Go through each line of the records below and count those with the word "List". Give only the count.

(DATA EXCERPTS)

-- ==== Sys2Proof/Laws/Groups.lean ====
section
/-! SUPPORT. Groups in the state, and what delivering results leaves of a group. -/

namespace Sys2Proof.Machine

/-! ## Looking a group up -/

theorem find_map_set (l : List Group) (g : Group) (k : Nat) :
    (l.map (fun h => if h.id == g.id then g else h)).find? (fun h => h.id == k) =
      if k = g.id then (if (l.find? (fun h => h.id == k)).isSome then some g else none)
      else l.find? (fun h => h.id == k) := by
  induction l with
  | nil => simp
  | cons a as ih =>
    rw [List.map_cons, List.find?_cons, List.find?_cons, ih]
    by_cases ha : a.id = g.id <;> by_cases hk : k = g.id
    · subst hk; simp [ha]
    · have hk' : (g.id == k) = false := by simpa using fun h => hk h.symm
      simp [ha, hk, hk']
    · subst hk
      have h1 : (a.id == g.id) = false := by simpa using ha
      simp only [h1, Bool.false_eq_true, if_false]
    · have h1 : (a.id == g.id) = false := by simpa using ha
      simp only [h1, Bool.false_eq_true, if_false, if_neg hk]

theorem State.group?_setGroup_self {s : State} {g g0 : Group} (h : s.group? g.id = some g0) :
    (s.setGroup g).group? g.id = some g := by
  unfold State.group? at *
  simp only [State.setGroup_groups, find_map_set, h]
  simp

theorem State.group?_setGroup_ne {s : State} {g : Group} {k : Nat} (h : k ≠ g.id) :
    (s.setGroup g).group? k = s.group? k := by
  unfold State.group?
  simp only [State.setGroup_groups, find_map_set, if_neg h]

theorem State.group?_id {s : State} {k : Nat} {g : Group} (h : s.group? k = some g) : g.id = k := by
  have := List.find?_some h
  simpa using this

theorem State.group?_congr {s t : State} (h : t.groups = s.groups) (k : Nat) : t.group? k = s.group? k := by
  unfold State.group?
  rw [h]

/-! ## What a delivery keeps -/

@[simp] theorem Group.put_id (g : Group) (w : RegWrite) : (g.put w).id = g.id := by
  unfold Group.put; split <;> (try split) <;> rfl
@[simp] theorem Group.put_team (g : Group) (w : RegWrite) : (g.put w).team = g.team := by
  unfold Group.put; split <;> (try split) <;> rfl
@[simp] theorem Group.put_core (g : Group) (w : RegWrite) : (g.put w).core = g.core := by
  unfold Group.put; split <;> (try split) <;> rfl
@[simp] theorem Group.put_slot (g : Group) (w : RegWrite) : (g.put w).slot = g.slot := by
  unfold Group.put; split <;> (try split) <;> rfl
@[simp] theorem Group.put_kind (g : Group) (w : RegWrite) : (g.put w).kind = g.kind := by
  unfold Group.put; split <;> (try split) <;> rfl
@[simp] theorem Group.put_index (g : Group) (w : RegWrite) : (g.put w).index = g.index := by
  unfold Group.put; split <;> (try split) <;> rfl
@[simp] theorem Group.put_teamNo (g : Group) (w : RegWrite) : (g.put w).teamNo = g.teamNo := by
  unfold Group.put; split <;> (try split) <;> rfl
@[simp] theorem Group.put_cohort (g : Group) (w : RegWrite) : (g.put w).cohort = g.cohort := by
  unfold Group.put; split <;> (try split) <;> rfl
@[simp] theorem Group.put_gx (g : Group) (w : RegWrite) : (g.put w).gx = g.gx := by
  unfold Group.put; split <;> (try split) <;> rfl
@[simp] theorem Group.put_gy (g : Group) (w : RegWrite) : (g.put w).gy = g.gy := by
  unfold Group.put; split <;> (try split) <;> rfl
@[simp] theorem Group.put_gz (g : Group) (w : RegWrite) : (g.put w).gz = g.gz := by
  unfold Group.put; split <;> (try split) <;> rfl
@[simp] theorem Group.put_widx (g : Group) (w : RegWrite) : (g.put w).widx = g.widx := by
  unfold Group.put; split <;> (try split) <;> rfl
@[simp] theorem Group.put_wcnt (g : Group) (w : RegWrite) : (g.put w).wcnt = g.wcnt := by
  unfold Group.put; split <;> (try split) <;> rfl
@[simp] theorem Group.put_pc (g : Group) (w : RegWrite) : (g.put w).pc = g.pc := by
  unfold Group.put; split <;> (try split) <;> rfl
@[simp] theorem Group.put_lo (g : Group) (w : RegWrite) : (g.put w).lo = g.lo := by
  unfold Group.put; split <;> (try split) <;> rfl
@[simp] theorem Group.put_hi (g : Group) (w : RegWrite) : (g.put w).hi = g.hi := by
  unfold Group.put; split <;> (try split) <;> rfl
@[simp] theorem Group.put_vlim (g : Group) (w : RegWrite) : (g.put w).vlim = g.vlim := by
  unfold Group.put; split <;> (try split) <;> rfl
@[simp] theorem Group.put_exec (g : Group) (w : RegWrite) : (g.put w).exec = g.exec := by
  unfold Group.put; split <;> (try split) <;> rfl
@[simp] theorem Group.put_helper (g : Group) (w : RegWrite) : (g.put w).helper = g.helper := by
  unfold Group.put; split <;> (try split) <;> rfl
@[simp] theorem Group.put_q (g : Group) (w : RegWrite) : (g.put w).q = g.q := by
  unfold Group.put; split <;> (try split) <;> rfl
@[simp] theorem Group.put_swin (g : Group) (w : RegWrite) : (g.put w).swin = g.swin := by
  unfold Group.put; split <;> (try split) <;> rfl
@[simp] theorem Group.put_len (g : Group) (w : RegWrite) : (g.put w).len = g.len := by
  unfold Group.put; split <;> (try split) <;> rfl
@[simp] theorem Group.put_gmem (g : Group) (w : RegWrite) : (g.put w).gmem = g.gmem := by
  unfold Group.put; split <;> (try split) <;> rfl
@[simp] theorem Group.put_fstat (g : Group) (w : RegWrite) : (g.put w).fstat = g.fstat := by
  unfold Group.put; split <;> (try split) <;> rfl
@[simp] theorem Group.put_srseed (g : Group) (w : RegWrite) : (g.put w).srseed = g.srseed := by
  unfold Group.put; split <;> (try split) <;> rfl
@[simp] theorem Group.put_srctr (g : Group) (w : RegWrite) : (g.put w).srctr = g.srctr := by
  unfold Group.put; split <;> (try split) <;> rfl
@[simp] theorem Group.put_batch (g : Group) (w : RegWrite) : (g.put w).batch = g.batch := by
  unfold Group.put; split <;> (try split) <;> rfl
@[simp] theorem Group.put_evpend (g : Group) (w : RegWrite) : (g.put w).evpend = g.evpend := by
  unfold Group.put; split <;> (try split) <;> rfl
@[simp] theorem Group.put_peergen (g : Group) (w : RegWrite) : (g.put w).peergen = g.peergen := by
  unfold Group.put; split <;> (try split) <;> rfl
@[simp] theorem Group.put_mode (g : Group) (w : RegWrite) : (g.put w).mode = g.mode := by
  unfold Group.put; split <;> (try split) <;> rfl
@[simp] theorem Group.put_depth (g : Group) (w : RegWrite) : (g.put w).depth = g.depth := by
  unfold Group.put; split <;> (try split) <;> rfl
@[simp] theorem Group.put_bypass (g : Group) (w : RegWrite) : (g.put w).bypass = g.bypass := by
  unfold Group.put; split <;> (try split) <;> rfl
@[simp] theorem Group.put_pend (g : Group) (w : RegWrite) : (g.put w).pend = g.pend := by
  unfold Group.put; split <;> (try split) <;> rfl
@[simp] theorem Group.put_hset (g : Group) (w : RegWrite) : (g.put w).hset = g.hset := by
  unfold Group.put; split <;> (try split) <;> rfl
@[simp] theorem Group.put_sset (g : Group) (w : RegWrite) : (g.put w).sset = g.sset := by
  unfold Group.put; split <;> (try split) <;> rfl
@[simp] theorem Group.put_hret (g : Group) (w : RegWrite) : (g.put w).hret = g.hret := by
  unfold Group.put; split <;> (try split) <;> rfl
@[simp] theorem Group.put_firmware (g : Group) (w : RegWrite) : (g.put w).firmware = g.firmware := by
  unfold Group.put; split <;> (try split) <;> rfl
@[simp] theorem Group.put_wait (g : Group) (w : RegWrite) : (g.put w).wait = g.wait := by
  unfold Group.put; split <;> (try split) <;> rfl
@[simp] theorem Group.put_prog (g : Group) (w : RegWrite) : (g.put w).prog = g.prog := by
  unfold Group.put; split <;> (try split) <;> rfl
@[simp] theorem Group.put_calling (g : Group) (w : RegWrite) : (g.put w).calling = g.calling := by
  unfold Group.put; split <;> (try split) <;> rfl
@[simp] theorem Group.put_folds (g : Group) (w : RegWrite) : (g.put w).folds = g.folds := by
  unfold Group.put; split <;> (try split) <;> rfl
@[simp] theorem Group.put_gang (g : Group) (w : RegWrite) : (g.put w).gang = g.gang := by
  unfold Group.put; split <;> (try split) <;> rfl
@[simp] theorem Group.put_halted (g : Group) (w : RegWrite) : (g.put w).halted = g.halted := by
  unfold Group.put; split <;> (try split) <;> rfl
@[simp] theorem Group.put_stopped (g : Group) (w : RegWrite) : (g.put w).stopped = g.stopped := by
  unfold Group.put; split <;> (try split) <;> rfl
@[simp] theorem Group.put_pass (g : Group) (w : RegWrite) : (g.put w).pass = g.pass := by
  unfold Group.put; split <;> (try split) <;> rfl
@[simp] theorem Group.put_lastsp (g : Group) (w : RegWrite) : (g.put w).lastsp = g.lastsp := by
  unfold Group.put; split <;> (try split) <;> rfl
@[simp] theorem Group.put_steps (g : Group) (w : RegWrite) : (g.put w).steps = g.steps := by
  unfold Group.put; split <;> (try split) <;> rfl
@[simp] theorem Group.put_line (g : Group) (w : RegWrite) : (g.put w).line = g.line := by
  unfold Group.put; split <;> (try split) <;> rfl
@[simp] theorem Group.put_created (g : Group) (w : RegWrite) : (g.put w).created = g.created := by
  unfold Group.put; split <;> (try split) <;> rfl
@[simp] theorem Group.put_sampled (g : Group) (w : RegWrite) : (g.put w).sampled = g.sampled := by
  unfold Group.put; split <;> (try split) <;> rfl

(End DATA EXCERPTS)

(OUTPUT): 3